Now, if Somaly Mam is essentially a liar whose lies are an essential part of her money raising modus operandi and if her Foundation is doing good work with victims of sex slavery, an argument could be made, I suppose (though I would not do so) that her lies are harmless if they result in her Foundation being able to help girls what are genuinely in need of help. But if Somaly can tell whatever story she likes in order to raise money, why can’t other NGOs do the same? If Somaly can lie about the police raid in 2004, why can’t Citipointe church lie about rescuing ‘victims of human trafficking’? Why can’t all NGOs tell whatever lie they like in order to keep the sponsor and donor dollars flowing in – without which dollars they cannot do the good work they outline on their websites?

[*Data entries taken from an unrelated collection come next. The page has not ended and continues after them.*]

-- ==== Sys2Proof/Machine/Mgmt.lean ====
section
/-! DEFINITION. Mailbox messages on the link: the meaning of MGMT_FORWARD (01 R22; 05 R151; 06 R177; 10 R297; 11 R323; 13 R368, R369;
log 24). -/

namespace Sys2Proof.Machine

/-- What a message of class F does where it is decided, its descriptor given (R368). -/
def coreF (desc : ReadResult) (s : State) (m : Taken) : State :=
  let withBytes := fun n (f : State → Taken → Bytes → State) =>
    match descBytes n desc with | some d => f s m d | none => refuse s m.ctx .descFault
  match m.ctx.opcode with
  | 0x0011 => if rd m.cmd 8 1 = 2 then abortMsg s m else drainMsg s m
  | 0x0040 => let n := rd m.cmd 16 4; withBytes n (submitMsg n)
  | 0x0041 => cancelCore s m
  | 0x0050 => parkCore s m
  | 0x0051 => let n := rd m.cmd 40 4; if n = 0 then resumeCore s m [] else withBytes (4 * n) resumeCore
  | 0x0052 => condenseCore s m
  | 0x0053 => dropCore s m
  | 0x0061 => startReplay desc s m
  | 0x0062 => statusMsg s m
  | _ => s

/-- A forwarded message taken by the leader, with the DTC of its arrival as its acceptance DTC (R22, R177, R369). -/
def leaderTakes (s : State) (port fn : Nat) (cmd : Bytes) (desc : ReadResult) : State :=
  let p := rd cmd 6 1
  if !(spans s p && leads s p) then s
  else
    let a := acceptStamp s
    coreF desc { s with host := { s.host with lastAccept := a } } { cmd := cmd, ctx := ctxOf (.link port fn) cmd a, fn := fn }

/-- The message of this package's own host that a relay or response answers (log 24). -/
def sentBefore (s : State) (cmd : Bytes) : Option MsgCtx :=
  s.host.forwarded.find? fun c => c.opcode == rd cmd 0 2 && c.cid == rd cmd 2 2 && c.tenant == rd cmd 4 2 && c.part == rd cmd 6 1

/-- A relayed REQUEST_SUBMIT: this member's own copy of the request, owner of the ring where its host sent the submit (R22, R160). -/
def memberSubmit (s : State) (m : Taken) (own : Bool) (h : Nat) (d : Bytes) : State :=
  match tenantOf s m.ctx.tenant, offered s m.ctx.part .base with
  | some t, some b => acceptReq s (bornReq s (birthOf s m h own) (readReqDesc d) b t)
  | _, _ => s

/-- A relayed REPLAY_START (R199). -/
def memberReplay (s : State) (m : Taken) (h : Nat) (d : Bytes) : State :=
  match tenantOf s m.ctx.tenant with
  | some t => (match checkReplay s m (some d) t with | (_, some (o, q, k)) => acceptReplay s { q with h := h } o k | _ => s)
  | none => s

/-- A relayed CONV_PARK at a member; the byte behind its fields marks an idle action of the leader, which no message waits for (R137, R151;
log 24). -/
def memberPark (s : State) (m : Taken) (h : Nat) : State :=
  match reqOf s h with
  | none => s
  | some q => match parkOf s m.cmd q.tenant with
    | .park o st t g => if rd m.cmd 40 1 = 1 then beginPark s h o st t g else acceptPause s h (.park o st t g) none
    | _ => s

/-- A relayed CONV_CONDENSE at a member, marked in the same way. -/
def memberCondense (s : State) (m : Taken) (h : Nat) : State :=
  match reqOf s h with
  | none => s
  | some q => if rd m.cmd 16 1 = 1 then idleCondense s q else acceptPause s h .condense none

/-- What an accepted message does on a member the leader relays it to, under the handle the leader names; a cancel with a DETAIL is one
that the leader decides for another cause (R96, R151, R177, R297; log 24). -/
def memberTakes (s : State) (m : Taken) (own : Bool) (h : Nat) (d : Bytes) : State :=
  let p := m.ctx.part
  let a := m.ctx.accept
  match m.ctx.opcode with
  | 0x0011 => if rd m.cmd 8 1 = 2 then startAbort s p a [] else startDrain s p a (rd m.cmd 16 8) []
  | 0x0040 => memberDemands (memberSubmit s m own h d) p []
  | 0x0041 => if rd m.cmd 16 1 = 0 then cancelBy s h a else cancelReq s h a (rd m.cmd 16 1)
  | 0x0050 => memberPark s m h
  | 0x0051 => memberDemands (acceptResume s h (tokensAt d 0 (rd m.cmd 40 4)) (rd m.cmd 24 8) (rd m.cmd 32 8) a none) p []
  | 0x0052 => memberCondense s m h
  | 0x0053 => cancelReq s h a 2
  | 0x0061 => memberReplay s m h d
  | _ => s

/-- A relay of the leader taken by a member (R22, R323, R369). -/
def relayIn (s : State) (body : Bytes) (desc : ReadResult) : State :=
  let cmd := slice body 8 64
  let p := rd cmd 6 1
  if !spans s p || leads s p || (partOf s p).st == .disabled then s
  else
    let own := sentBefore s cmd
    let fn := match own with | some c => ctxFn c | none => 0
    let m : Taken := { cmd := cmd, ctx := ctxOf .board cmd (rd body 72 8), fn := fn }
    memberTakes s m own.isSome (rd body 80 8) (desc.getD [])

/-- The leader's response to a message this member forwarded, returned to the host (R323). -/
def responseIn (s : State) (fn : Nat) (rsp : Bytes) : State :=
  match s.host.forwarded.find? fun c => c.opcode == rd rsp 0 2 && c.cid == rd rsp 2 2 && ctxFn c == fn with
  | none => s
  | some c =>
    let s := { s with host := { s.host with forwarded := s.host.forwarded.erase c } }
    respondNum s { c with accept := rd rsp 8 8 } (rd rsp 4 2) (slice rsp 24 40)

/-! ### Notices (log 24) -/

/-- The terminal code that a notice of an ended request names (Table GEY-4). -/
def termOf : Nat → Term
  | 1 => .complete
  | 2 => .cancelled
  | 4 => .numericInvalid
  | 5 => .deviceFault
  | 6 => .expired
  | _ => .withheld

/-- A request that the leader has ended out of a step ends here too (R160, R173, R199). -/
def endedIn (s : State) (h : Nat) (t : Term) (d : Nat) : State :=
  match reqOf s h with
  | none => s
  | some q => if q.replay.isSome then endReplay s h 4 else endHere (stopTransfer s h) h t d

/-- How a park or resume stands on another member: the leader decides by it, and a member goes by what the leader decided (R151). -/
def workIn (s : State) (p h c : Nat) : State :=
  if leads s p then settleResume (settlePark s h) h
  else match c with
    | 11 => finishPark s h
    | 12 => abandonPark s h
    | 13 => resumeEnd s h .resumed
    | 15 => resumeEnd s h .otherLayout
    | _ => s

/-- What a notice does beside being kept: kind, object and body (R48, R90, R151, R160, R291, R364, R481). -/
def noticeActs (s : State) (p kind key : Nat) (b : Bytes) : State :=
  match kind with
  | 2 => if leads s p && bit (rd b 0 1) 2 then endAwaiting s p key .withheld 2 0 else s
  | 5 => workIn s p key (rd b 0 1)
  | 6 => if leads s p then s else endedIn s key (termOf (rd b 0 1)) (rd b 1 4)
  | 7 => promote s p key b
  | 8 => preemptAsked s p
  | 10 => cancelReq s key (rd b 0 8) 1
  | 11 => resetIn s p key
  | _ => s

/-- A notice of another member taken: kept in place of an earlier one, of a partition this member does not hold yet too, and acted on. -/
def noticeIn (s : State) (port p : Nat) (body : Bytes) : State :=
  match peerIndex s port with
  | none => s
  | some i =>
    let b := slice body 16 (min 56 (rd body 2 1))
    let kind := rd body 7 1
    let key := rd body 8 8
    let s := hear s { member := i, part := p, kind := kind, key := key, body := b }
    if spans s p then noticeActs s p kind key b else s

/-- FORWARD messages that carry the descriptor behind a message or relay (R369). -/
def pieceCount (cmd : Bytes) (relayed : Bool) : Nat :=
  match rd cmd 0 2 with
  | 0x0040 => ceilDiv (rd cmd 16 4) 4072
  | 0x0051 => ceilDiv (4 * rd cmd 40 4) 4072
  | 0x0061 => if relayed then ceilDiv (rd cmd 24 8) 4072 else 0
  | _ => 0

/-- The message, and what follows it of its descriptor, taken out of the receive buffer (R313, R369). -/
def takeForward (s : State) (port : Nat) (m : LinkMsg) : State :=
  let fn := rd m.body 0 2
  let n := if m.part == 0xFF || fn == noticeFn then 0 else pieceCount (slice m.body 8 64) (fn == relayFn)
  (List.range n).foldl (fun t _ => takeLink t port 5 fun x => x.kind == 1 && rd x.body 0 2 == fn) (takeLink s port 5 (· == m))

/-- MGMT_FORWARD: a mailbox message at the leader, the leader's relay or another member's notice at a member, or a response at the member
that forwarded the message (R323; log 24). -/
def execMgmtForward (port : Nat) (m : LinkMsg) (desc : ReadResult) (s : State) : Out :=
  portRow s port <|
    if s.flt.pkg != .serving then s
    else if m.kind != 1 || m.body.length < 72 then linkDoubt s port
    else
      let s := takeForward s port m
      let fn := rd m.body 0 2
      if m.part = 0xFF then responseIn s fn (slice m.body 8 64)
      else if fn = relayFn then relayIn s m.body desc
      else if fn = noticeFn then noticeIn s port m.part m.body
      else leaderTakes s port fn (slice m.body 8 64) desc

end Sys2Proof.Machine
end

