-- ==== Sys2Proof/WellFormed.lean ====
section
/-! DEFINITION. Which commands a part can be given: every unit number a command carries names a unit of the kind. -/

namespace Sys2Proof

/-- The queue of a message, if it comes by one: its number and the bound of R354. -/
def Via.units : Via → List (Nat × Nat)
  | .mailbox => []
  | .sq q => [(q, 16)]

/-- The unit numbers of a command, each with how many units of its kind there are: functions (R337), queues (R354), vectors
(R362), partitions (R266), ports and lanes (R301), clusters (R14, R205), pins (R502), dies (R14), power
domains (R405), permit requesters (R411), windows (R345) and HBM frames (R237, of which the part has `frames`). -/
def Instr.units (frames : Nat) : Instr → List (Nat × Nat)
  | .queueCreate fn _ | .queueDelete fn _ | .partitionCreate fn _ _ | .partitionModify fn _ _
  | .partitionDisableDrain fn _ | .partitionDisableAbort fn _ | .modelLoad fn _ _ | .modelUnload fn _
  | .linkSetGroup fn _ | .linkSetPortEnable fn _ | .linkSetPortDisable fn _ | .linkSetPortRetrain fn _
  | .adapterRegister fn _ | .adapterRetireDefer fn _ | .adapterRetireForce fn _ | .tenantSetCreate fn _
  | .tenantSetModify fn _ | .tenantSetDelete fn _ | .keyInstall fn _ _ | .requestSubmit fn _ _
  | .requestCancel fn _ | .convPark fn _ | .convResume fn _ _ | .convCondense fn _ | .convDrop fn _
  | .capsuleExport fn _ | .replayStart fn _ _ | .replayStatus fn _ | .telemetryRead fn _
  | .accountingRead fn _ | .pinmuxSet fn _ | .powerLimitSet fn _ | .fwActivate fn _ _ | .recover fn _
  | .spdmTransport fn _ _ | .invalidOpcode fn _ | .mailboxDoorbell fn _ | .sqEntryFetch fn _
  | .dtcLoRead fn | .dtcHiRead fn | .registerWrite fn _ _ _ | .flrDmaDrained fn => [(fn, 16)]
  | .sqTailWrite fn q _ | .cqHeadWrite fn q _ => [(fn, 16), (q, 16)]
  | .msixVectorUnmask fn v | .vectorHoldoffEnd fn v => [(fn, 16), (v, 128)]
  | .flrVf n => [(n, 16), (0, n)]
  | .modelLoadDone p _ _ | .adapterRegisterDone p _ _ | .adapterFetchStart p | .adapterFetchDone p _ _
  | .adapterEvictionDone p _ | .idleFreeze p | .stepSyncPlan p _ | .stepPlace p | .stepCommit p
  | .stepSyncRelease p _ | .stepKill p _ | .killComplete p | .stepSyncAbort p _ _ | .stepSyncTurn p _
  | .turnPreempt p | .shelveCheapPointClean p | .shelveDone p | .shelveTimeout p | .shelveResume p
  | .drainTimeout p | .streamLayerSealed p _ _ | .streamStalled p _ => [(p, 8)]
  | .stepSyncReady port p _ _ => [(port, 12), (p, 8)]
  | .portLost port lost _ => [(port, 12), (lost, 12)]
  | .maMac ⟨c, _⟩ _ | .amMac ⟨c, _⟩ _ _ _ | .vuOp ⟨c, _⟩ _ _ | .load ⟨c, _⟩ | .send c | .bind c | .semSignal c | .semWait c
  | .semAcquire c | .semRelease c | .routeLoad c | .cheapPoint c | .kvStage c | .sample c _ | .stepEnd c
  | .twinShadow c _ | .channelDelivery c _ | .probeLaunch c _ | .probe c _ _ _ _ | .noRetire c => [(c, 192)]
  | .linkFlitReceived port _ _ | .nakResendTimeout port | .ackCreditTimer port | .tensorWrite port _
  | .placeReturn port _ | .xpReduce port _ | .semRelay port _ | .mgmtForward port _ _ | .ident port _
  | .ping port | .echo port _ | .ledger port _ _ | .ledgerSend port
  | .disableReq port | .disableAck port | .creditReclaimReq port _ | .creditReclaimAck port _
  | .holdReceived port | .portStateDone port _ | .portStateTimeout port | .portDown port _
  | .portDisableTimeout port | .peerLeavesHold port => [(port, 12)]
  | .steer port ⟨lane, _, _⟩ => [(port, 12), (lane, 4)]
  | .laneFailure port ⟨lane, _⟩ | .laneRecalStart port lane | .laneRecalDone port lane _ => [(port, 12), (lane, 5)]
  | .pinmuxArmed pin => [(pin, 16)]
  | .hubWatchdog pair => [(pair, 2)]
  | .vcoreHold die | .vcoreHoldRelease die => [(die, 4)]
  | .domainUpDone dom => [(dom, 227)]
  | .permitGranted req => [(req, 639)]
  | .windowValidSet d | .windowValidClear d => [(d, 512)]
  | .sinterFrameSealed frame _ | .scrubRead frame _ _ => [(frame, frames)]
  | .fwActivateQuiesced | .fwActivateTimeout | .recoveryVerifyDone _ | .recoveryTestDone _ | .logClear _
  | .partitionReset _ | .smbusPointer _ | .smbusRead | .jtagDebugUnlock _ _ | .jtagExtest _ | .pwrGoodRise
  | .pllLock _ _ | .pllLockTimeout | .fwImageLoaded _ _ | .hbmTrainingDone _ | .bistDone _ | .katDone _ _
  | .stageTimeout _ | .coldReset | .perstNAssert | .perstNDeassert | .pcieLinkDown | .pcieLinkUp | .pcieHotReset
  | .flrPf | .throttleNAssert | .throttleNDeassert | .stepSyncArmed | .stepSyncCandidate _ | .stepSyncMark
  | .stepSyncOutPulse | .syncLost | .dtcSlew | .thermalSample _ _ | .thermalTripClear | .vcoreRequestUpdate
  | .powerGovernorTick | .ledgerClose | .cidxPoll _ _ | .cidxReadDone _ _ _ | .ringIrqTicks _ | .idleAction _
  | .parkExpiry _ | .parkComplete _ | .parkAbandon _ | .resumeComplete _ _ | .resumeFail _ _
  | .dmaReadCompletion _ _ | .completionBarrierDone _ _ | .doubtContained _ _ _ _
  | .doubtUncontained _ _ _ _ | .candidateDiscarded | .flashPersistDone _ => []

/-- Whether every unit number of a command is below its bound. -/
def Instr.unitsExist (frames : Nat) (i : Instr) : Bool := (i.units frames).all fun u => decide (u.1 < u.2)

/-- Where a command's message comes from, if it is a message row (R350). -/
def Instr.via : Instr → Option Via
  | .queueCreate _ v | .queueDelete _ v | .partitionCreate _ v _ | .partitionModify _ v _
  | .partitionDisableDrain _ v | .partitionDisableAbort _ v | .modelLoad _ v _ | .modelUnload _ v
  | .linkSetGroup _ v | .linkSetPortEnable _ v | .linkSetPortDisable _ v | .linkSetPortRetrain _ v
  | .adapterRegister _ v | .adapterRetireDefer _ v | .adapterRetireForce _ v | .tenantSetCreate _ v
  | .tenantSetModify _ v | .tenantSetDelete _ v | .keyInstall _ v _ | .requestSubmit _ v _
  | .requestCancel _ v | .convPark _ v | .convResume _ v _ | .convCondense _ v | .convDrop _ v
  | .capsuleExport _ v | .replayStart _ v _ | .replayStatus _ v | .telemetryRead _ v
  | .accountingRead _ v | .pinmuxSet _ v | .powerLimitSet _ v | .fwActivate _ v _ | .recover _ v
  | .spdmTransport _ v _ | .invalidOpcode _ v => some v
  | .modelLoadDone _ _ _ | .adapterRegisterDone _ _ _ | .fwActivateQuiesced | .fwActivateTimeout
  | .recoveryVerifyDone _ | .recoveryTestDone _ | .pinmuxArmed _ | .mailboxDoorbell _ _ | .sqTailWrite _ _ _
  | .cqHeadWrite _ _ _ | .sqEntryFetch _ _ | .windowValidSet _ | .windowValidClear _ | .msixVectorUnmask _ _
  | .logClear _ | .partitionReset _ | .dtcLoRead _ | .dtcHiRead _ | .registerWrite _ _ _ _ | .smbusPointer _
  | .smbusRead | .jtagDebugUnlock _ _ | .jtagExtest _ | .pwrGoodRise | .pllLock _ _ | .pllLockTimeout
  | .fwImageLoaded _ _ | .hbmTrainingDone _ | .bistDone _ | .katDone _ _ | .stageTimeout _ | .coldReset
  | .perstNAssert | .perstNDeassert | .pcieLinkDown | .pcieLinkUp | .pcieHotReset | .flrVf _ | .flrPf
  | .flrDmaDrained _ | .throttleNAssert | .throttleNDeassert | .stepSyncArmed | .stepSyncCandidate _
  | .stepSyncMark | .stepSyncOutPulse | .syncLost | .dtcSlew | .thermalSample _ _ | .thermalTripClear
  | .vcoreRequestUpdate | .vcoreHold _ | .vcoreHoldRelease _ | .domainUpDone _ | .powerGovernorTick
  | .permitGranted _ | .idleFreeze _ | .stepSyncPlan _ _ | .stepPlace _ | .maMac _ _ | .amMac _ _ _ _
  | .vuOp _ _ _ | .load _ | .send _ | .bind _ | .semSignal _ | .semWait _ | .semAcquire _ | .semRelease _
  | .routeLoad _ | .cheapPoint _ | .kvStage _ | .sample _ _ | .stepEnd _ | .twinShadow _ _
  | .channelDelivery _ _ | .probeLaunch _ _ | .probe _ _ _ _ _ | .noRetire _ | .stepSyncReady _ _ _ _
  | .stepCommit _ | .stepSyncRelease _ _ | .stepKill _ _ | .killComplete _ | .stepSyncAbort _ _ _
  | .stepSyncTurn _ _ | .turnPreempt _ | .shelveCheapPointClean _ | .shelveDone _ | .shelveTimeout _
  | .shelveResume _ | .drainTimeout _ | .ledgerClose | .cidxPoll _ _ | .cidxReadDone _ _ _ | .ringIrqTicks _
  | .vectorHoldoffEnd _ _ | .idleAction _ | .parkExpiry _ | .parkComplete _ | .parkAbandon _
  | .resumeComplete _ _ | .resumeFail _ _ | .dmaReadCompletion _ _ | .completionBarrierDone _ _
  | .adapterFetchStart _ | .adapterFetchDone _ _ _ | .adapterEvictionDone _ _ | .sinterFrameSealed _ _
  | .streamLayerSealed _ _ _ | .streamStalled _ _ | .scrubRead _ _ _ | .hubWatchdog _ | .doubtContained _ _ _ _
  | .doubtUncontained _ _ _ _ | .linkFlitReceived _ _ _ | .nakResendTimeout _ | .ackCreditTimer _
  | .tensorWrite _ _ | .placeReturn _ _ | .xpReduce _ _ | .semRelay _ _ | .mgmtForward _ _ _ | .ident _ _
  | .ping _ | .echo _ _ | .steer _ _ | .ledger _ _ _ | .ledgerSend _ | .portLost _ _ _ | .disableReq _
  | .disableAck _ | .creditReclaimReq _ _ | .creditReclaimAck _ _ | .holdReceived _ | .laneFailure _ _
  | .laneRecalStart _ _ | .laneRecalDone _ _ _ | .portStateDone _ _ | .portStateTimeout _ | .portDown _ _
  | .portDisableTimeout _ | .candidateDiscarded | .peerLeavesHold _ | .flashPersistDone _ => none

/-- A command a SWL-9400 can be given: its units exist, its queue is one of 16, and a register write carries 1 to 64 bytes
(R12, R486). -/
def Instr.wellFormed (i : Instr) : Bool :=
  i.unitsExist 4718592 && (match i.via with | some v => v.units.all fun u => decide (u.1 < u.2) | none => true) &&
    match i with
    | .registerWrite _ _ _ data => decide (1 ≤ data.length ∧ data.length ≤ 64)
    | _ => true

end Sys2Proof
end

How can a sponsor or donor know which NGOs in Cambodia devoted to the ‘rescue’ of girls are genuine and effective and which are not? Is a full page ad in TIME magazine evidence of effectiveness or of the NGO spending a substantial part of the money it rakes in from donors on self-promotion?

With 18 years of experience in Cambodia I know of many low key NGOs that are doing good and effective work. They run on shoe string budgets, do not announce in full page TIME advertisements how good and effective they are but just get on with the job in hand quietly and efficiently. These NGOs are to be applauded. It is the NGOs that lie and deceive sponsors and donors that I believe should be exposed as fraudulent. This is especially true of NGOs like Citipointe, who believe that girls are better off living in an institution, alienated from their family, religion and community and being force fed the church’s own particular warped brand of the Christian faith; NGOs that can rely on an incompetent Ministry of Social Affairs to allow them to essentially steal the children of poor Cambodians with impunity.

If the Phnom Penh Post and Cambodia Daily will hold neither Somaly Mam nor Citipointe church accountable for the lies they tell, all NGOs in Cambodia are free to tell whatever lie they like secure in the knowledge that they will suffer no shame at all of exposure by the media.